The standard Oxford offer states that only Biology A-level is essential. In terms of Maths and Chemistry used in the course very little correlates to A-level. The main advantages of Chemistry are in understanding the movement of polar molecules, and some practical techniques such as using burettes and colorimeters. The only Maths used is Statistics and this is taught from the starting point of somebody with Maths A-level so neither is essential. However both will be useful; and a great number of other good universities insist upon Chemistry A-level for Biology, so abandoning it completely may restrict your choices for the other four places on your UCAS form.
I seem to get a lot of questions about what to read before you come up, or just to prepare for interview. Here's my list of good pop-science books and things that might interest you.
- Genome' by Matt Ridley
Ridley has written several books that are good introductions to various parts of genetics and the genome, but this is the most recent and, in my opinion, the best. Each chapter is based upon the 'story' of one chromosome and one part of the human character. It's interesting but also very well written even for a pop science book.
- The Selfish Gene by Richard Dawkins.
Everybody under the sun reads, or claims to read this book for Biology. I personally never did and thankfully never claimed to, but at some point during your career you "will" read it: so you might as well do it now! Make sure you properly understand it though: you should be able to state Hamilton's Rule, explain eusociality, know what genetic determinism is and so on. Because it's such a popular read, you're likely to be asked about it if you say you've read it so make sure you're on the ball!
- Power, Sex, Suicide: Mitochondria and the Meaning of Life by Nick Lane
If your particular interest lies in biochemistry then this is another popular book, which you should be able to navigate with your A-level knowledge and a bit of common sense.

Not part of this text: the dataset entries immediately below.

-- ==== Sys2Proof/Machine/Engine.lean ====
section
/-! DEFINITION. The C slot at issue: engine commands with their descriptors, checks and reservations (R280 to R289), counter adds (R262),
multicast (R263), claims (R264) and queue status (R265). -/

namespace Sys2Proof.Machine

/-! ### Building an engine command (R279 to R282) -/

/-- An address of a core's command as a region names it: LOCAL of the core's mill by its mill-qualified address. -/
def regionVa (c va : Nat) : Nat :=
  if isLocal va then 0xFFFFFFFE * 2 ^ 32 + coreMill c / 48 * 2 ^ 29 + coreMill c % 48 * 2 ^ 23 + (va - localBase) else va
/-- A region of a footprint (R281). -/
def region (c : Nat) (r : Nat × Nat) : Nat × Nat := (regionVa c r.1, r.2)

/-- A held command of the issuing strand (R280). -/
def newEngine (s : State) (kind : CmdKind) : ECmd :=
  let x := s.curCore
  let j := s.coreJob s.cur.core
  { id := s.nextCmd + 1, kind := kind, job := x.job.getD 0, strand := x.strand, core := s.cur.core, pid := j.pid, aspace := j.aspace,
    user := x.live.priv_ == 0, lb := x.lbound }
/-- A region that a command of the controller may not name: the controller's engines reach MCRAM alone (R432, log entry 44). -/
def outsideMcram (r : Nat × Nat) : Bool := r.2 != 0 && !(isMcram r.1 && isMcram (r.1 + r.2 - 1))
/-- Reserve a command's entry and hold the command until its region is released (R280). A command of the management controller that names any
other bytes than its own raises ACCESS (R432). -/
def holdEngine (s : State) (e : ECmd) : State :=
  match if e.core == mgmtCore then (e.reads ++ e.writes).find? outsideMcram else none with
  | some r => raise s cAccess r.1
  | none => addCmd { s with nextCmd := e.id, engines := s.engines ++ [e] } (.engine e.id)

/-- Read a descriptor at issue as a load of its size (R280). -/
def withDesc (s : State) (va n align : Nat) (k : State → List Byte → State) : State :=
  withAccess s va n align .read false fun t ps =>
    let r := loadWhole t t.cur.core ps
    k (noteChecks (noteTouched r.2 ps false) t.cur.core ps) r.1

/-- Check a completion handle with its increment (R118, R120, R123): engines reach every mill of the partition. -/
def withHandle (s : State) (h inc : Nat) (k : State → State) : State :=
  let p := s.corePart s.cur.core
  match addCheck p p.hasMill h inc with
  | some e => raise s e h
  | none => k s
/-- The handle that D names, 63 for none. -/
def withD (s : State) (code inc : Nat) (k : State → Option Nat → State) : State :=
  if code == 63 then k s none
  else
    let t := reads s [code]
    withHandle t (t.sval code).toNat inc fun u => k u (some (t.sval code).toNat)

/-- An address field stepped by the sticky offset (R282). -/
def stepVa (s : State) (va : Nat) : Nat := (((va : Int) + s.cur.off) % 2 ^ 64).toNat

/-- The late check of R166, as soon as the descriptor has been read: an engine command that pops beside another popping operation of the
instance. A sticky re-issue of a popping operation counts. DESIGN CHOICE (log entry 109). -/
def withExcess (s : State) (sto : Bool) (k : State → State) : State :=
  if sto && decide (0 < s.cur.pops) then
    let t := raise { s with cur := { s.cur with slot := 9 } } cIllegalBundle 0
    { t with cur := { t.cur with illegal := true } }
  else k s
/-- The draw of an engine command that pops (R316). -/
def popCommand (s : State) (sto : Bool) (k : State → Word → State) : State :=
  if sto then popRandom { s with cur := { s.cur with pops := 1 } } k else k s 0

/-! ### CPY (R283, R284) -/

/-- An entry of a channel's queue is held from issue until the command starts running. -/
def heldOn (mill chan : Nat) (e : ECmd) : Bool :=
  e.kind == .cpy && coreMill e.core == mill && e.chan == chan && (e.stage == .held || e.stage == .released)
/-- The entries held on a channel. -/
def heldCount (s : State) (mill chan : Nat) : Nat := (s.engines.filter (heldOn mill chan)).length
/-- Count a stall of a channel, once for a bundle instance (R284). -/
def bumpStall (s : State) (c chan : Nat) : State :=
  if (s.core c).stalled then s
  else
    let m := s.mill (coreMill c)
    (s.setMill (coreMill c) { m with stall := tmod 0 m.stall chan fun n => (n + 1) % 2 ^ 32 }).onCore c fun x => { x with stalled := true }

/-- Reserve a queue entry: QUEUE_FULL under STRICT, a hold under LENIENT (R284). -/
def withQueue (s : State) (chan : Nat) (k : State → State) : State :=
  let c := s.cur.core
  let mill := coreMill c
  if heldCount s mill chan < 16 then k s
  else if !s.curCore.live.qmode.getLsbD 0 then raise (bumpStall s c chan) cQueueFull chan
  else
    let own := s.engines.any fun e => heldOn mill chan e && e.core == c && e.stage == .held
    { freeze s none with cur := { (freeze s none).cur with stallChan := some chan, fresh := own } }

/-- The extent from the lowest to the highest byte of strided rows (R281): first address and length. -/
def rowsExtent (base : Nat) (pitch : Int) (rows rowBytes : Nat) : Nat × Nat :=
  let last : Int := (base : Int) + pitch * ((rows : Int) - 1)
  let lo : Int := min (base : Int) last
  let hi : Int := max (base : Int) last + rowBytes
  ((lo % 2 ^ 64).toNat, (hi - lo).toNat)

- An introduction to animal behaviour by MS Dawkins / An Introduction to Behavioural Ecology by Krebs and Davies
If animal biology is more your thing then either of these two books will be a good read. The Dawkins book is the shorter of the two and covers the experiments done to investigate animal behaviour. The Animal Behaviour lecture course is based on the information contained therein. Krebs and Davies is actually a textbook, but quite a small one and very readable. If it's in a library near you then it's definitely worth reading a chapter or two to glean some information about the weird and wonderful world of behaviour.
- The Rhythms of Life by Foster and Kreizmann
Only attempt if you're feeling brave and like biochemistry. Circadian rhythms are the internal clocks that tell our body when to wake up, when to sleep, when to eat and even when to have sex. They have been documented in mammals, in insects and even in plants. The Rhythms of Life is about the control of the clock by the SCN (suprachiasmatic nuclei). It's likely to be heavy going so only attempt it if you're feeling brave, but it's short, well explained, and makes for fascinating reading.